Pelo Paradox Interactive

50
11/03/26
Licença comercial

Cities: Skylines é um simulador urbano envolvente onde cada decisão molda sua metrópole. Entre caos e criatividade, você constrói, erra, aprende e reinventa sua cidade.

Sobre o Cities: Skylines

Imagine-se diante de um pedaço de terra sem nada, só o silêncio e a promessa do que pode ser. Em Cities: Skylines, esse vazio é o ponto de partida para uma jornada urbana onde você é ao mesmo tempo arquiteto, prefeito, engenheiro de tráfego e contador. Mas não espere um manual exato: aqui, cada decisão pode desencadear um efeito dominó imprevisível. Não se trata apenas de desenhar ruas ou distribuir zonas residenciais como quem monta um quebra-cabeça. Às vezes, uma curva mal colocada vira o epicentro de um engarrafamento infernal. Um parque mal posicionado? Pode ser o estopim para uma revolta silenciosa dos moradores. E quando a chuva cai, você descobre que esqueceu do sistema de escoamento e sua bela cidade vira Veneza sem charme. O dia vira noite, e a cidade muda de humor. 

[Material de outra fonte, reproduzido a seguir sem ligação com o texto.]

/-- The ports of tile t, those of tile t that are admin up, and those that are up. -/
def tilePorts (t : Nat) : List Nat := (List.range 64).map (t * 64 + ·)
def Dev.tileAdmin (d : Dev) (t : Nat) : List Nat := (tilePorts t).filter (Dev.adminUp d)
def Dev.tileUp (d : Dev) (t : Nat) : List Nat := (tilePorts t).filter (fun p => Dev.el d (K.portState p) == 5)

/-- The admin-up port that owns lane n. -/
def Dev.laneOwner (d : Dev) (n : Nat) : Option Nat :=
  (Dev.tileAdmin d (n / 64)).find? (fun p => decide (p ≤ n) && decide (n < p + Dev.portWidth d p))

/-- An idle lane: 5 mW; also the lanes of a port that waits at shedding level 9 or deeper (R40, R467). -/
def Dev.portPower (d : Dev) (p : Nat) : Nat :=
  let st := Dev.el d (K.portState p)
  let w := Dev.portWidth d p
  if 9 ≤ Dev.el d K.pwrShedLevel ∧ (st = 1 ∨ st = 6) then w * 5
  else w * lanePower (Dev.el d (K.tileReach (p / 64))) (Dev.portRate d p)

/-- Bring tile.pll.nrz and tile.lane_power to the present lanes (R39, R65). -/
def Dev.tileLanes (d : Dev) (t : Nat) : Dev :=
  let ps := Dev.tileAdmin d t
  let used := ps.foldl (fun n p => n + Dev.portWidth d p) 0
  let mw := ps.foldl (fun n p => n + Dev.portPower d p) ((64 - used) * 5)
  let nrz := ps.any (fun p => Dev.portRate d p == 3)
  Dev.setEl (Dev.setEl d (K.tilePllNrz t) (b2n nrz)) (K.tileLanePower t) mw

/-! Equalisers (R43 to R47). -/

/-- The seed entry of a lane: lane, reach mode, rate, CTLE code and 50 bytes of coefficients (log 19). -/
def seedEntry (n reach rate ctle : Nat) (coefs : List Byte) : List Byte :=
  leBytes 2 n ++ [BitVec.ofNat 8 (reach * 16 + rate), BitVec.ofNat 8 ctle] ++ (coefs ++ zeros 50).take 50

/-- The entries of a seed image. -/
def seedEntries (bs : List Byte) : List (List Byte) := (List.range (bs.length / 54)).map (fun i => slice bs (54 * i) 54)

/-- The entry of lane n for a reach mode and a rate. -/
def seedFor (bs : List Byte) (n reach rate : Nat) : Option (List Byte) :=
  (seedEntries bs).find? (fun e => leNat (e.take 2) == n && byteAt e 2 == reach * 16 + rate)

/-- The part's own seeds of a reach mode and rate, which the spec does not give: free (log 19). -/
def defaultCtle (reach rate : Nat) : Nat := Config.freeAt 2 (reach * 16 + rate) % 37
def defaultCoefs (reach rate : Nat) : List Byte := leBytes 50 (Config.freeAt 3 (reach * 16 + rate))

/-- The present CTLE code of lane n (R45, R66). -/
def Dev.laneCtle (d : Dev) (n : Nat) : Nat :=
  if Dev.el d (K.laneCtleMode n) = 1 then Dev.el d (K.laneCtlePeak n)
  else SMap.get d.lanes.ctle n (Dev.el d (K.laneCtlePeak n))

def Dev.setCtle (d : Dev) (n ctle : Nat) : Dev := { d with lanes := { d.lanes with ctle := SMap.ins d.lanes.ctle n ctle } }

/-- A lane whose coefficients nothing changes: it is frozen, or its tile's microcontroller is being reloaded (R45, R46). -/
def Dev.laneHeld (d : Dev) (n : Nat) : Bool :=
  Dev.el d (K.laneAdaptFreeze n) == 1 || Dev.el d (K.tileMcuState (n / 64)) == 1

/-- Set a lane's CTLE code, unless it is fixed, and its 24 FFE and one decision-feedback coefficients; a held lane keeps its own
(R43, R45, R46). -/
def Dev.setLaneEq (d : Dev) (n ctle : Nat) (coefs : List Byte) : Dev :=
  if Dev.laneHeld d n then d
  else
    let code := if Dev.el d (K.laneCtleMode n) = 1 then Dev.el d (K.laneCtlePeak n) else ctle
    Dev.setBlob (Dev.setCtle d n code) (K.laneFfe n) ((coefs ++ zeros 50).take 50)

/-- Bytes of a transmit FIR: five taps for PAM4, three for NRZ, two bytes each (R43, log 19). -/
def firBytes (rate : Nat) : Nat := if rate = 3 then 6 else 10

/-- The PMD of port p has these taps within its steps and limits, which IEEE 802.3 defines (R43, Table 3; log 162). -/
def Dev.firOk (d : Dev) (p : Nat) (taps : List Byte) : Bool :=
  Config.firAllowed (Dev.el d (K.portSpeed p)) (Dev.el d (K.portInterface p)) taps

O tráfego diminui, mas aumentam os crimes. As luzes se acendem nas janelas dos prédios enquanto ambulâncias tentam, em vão, vencer os labirintos que você mesmo criou. Não há como escapar: cada escolha sua deixa marcas visíveis no tecido urbano. E quando tudo parece estar sob controle, surgem as peculiaridades: bairros com identidades próprias e políticas locais que podem transformar uma zona industrial em polo cultural ou em catástrofe ambiental. A cidade respira por conta própria, mas exige atenção constante. Um clique errado e o caos se instala. Mas nem tudo precisa vir do jogo base. A comunidade de jogadores é uma usina criativa que transforma o previsível em extraordinário. De arranha-céus inspirados em Tóquio a sistemas de transporte interplanetários, os mods mudam as regras do jogo — às vezes para melhor, às vezes para algo completamente fora da curva.

Cities: Skylines não é apenas um simulador de cidades. É um laboratório urbano cheio de possibilidades, onde organização e caos caminham juntos. Você pode erguer uma utopia reluzente ou simplesmente observar o colapso acontecer com uma xícara de café na mão e um sorriso discreto no rosto.

Por que devo baixar Cities: Skylines?

Se você acha que planejar uma cidade é só desenhar ruas bonitas e encaixar prédios coloridos, Cities: Skylines vai te provar o contrário — e de um jeito surpreendentemente viciante. Aqui, você não está apenas construindo: está coreografando um ecossistema urbano onde tudo, absolutamente tudo, se conecta como peças de dominó esperando para cair (ou funcionar perfeitamente, se você acertar a mão). Não espere um tutorial segurando sua mão. O jogo te joga direto no caos organizado da administração urbana, onde cada hidrante esquecido pode virar manchete nos jornais fictícios. Esqueceu de ligar a rede elétrica? Bem-vindo ao blecaute coletivo. Ignorou o esgoto? Prepare-se para ver rios virarem sopa tóxica. Mas calma, errar faz parte do show. E nada como demolir um bairro inteiro só para reconstruí-lo com mais estilo (e menos engarrafamentos). 

O encanto de Cities: Skylines vive na imprevisibilidade das escolhas que você mesmo faz. Tudo começa com uma cidade pequena e simpática, talvez com uma rotatória meio torta, e de repente você está administrando uma metrópole cheia de metrô subterrâneo, zonas industriais especializadas e bairros que parecem ter saído de um catálogo escandinavo. E quando parece que nada mais pode surpreender, surge o Steam Workshop despejando uma avalanche de mods improváveis: desde réplicas minuciosas de Tóquio até mapas onde o desafio é erguer cidades em ilhas flutuantes ou resistir a tornados semanais. Quer um ônibus em forma de dragão? Existe. Um arranha céu inspirado em Blade Runner? Também. Cities: Skylines não oferece um destino final, ele oferece território. Território para experimentar, errar, ajustar ideias e começar de novo.

É um laboratório urbano onde cada jogada vira aprendizado (ou desastre épico). E com atualizações constantes e DLCs que vão de políticas ecológicas a meteoritos caindo do céu, sempre há algo novo para testar. No fundo, o jogo é tão relaxante quanto desafiador. Um lugar onde passar horas ajustando semáforos pode ser estranhamente terapêutico — e onde cada detalhe importa mais do que parece. É sobre encontrar beleza na lógica urbana e prazer em resolver problemas que nem existem na sua vida real (ainda bem).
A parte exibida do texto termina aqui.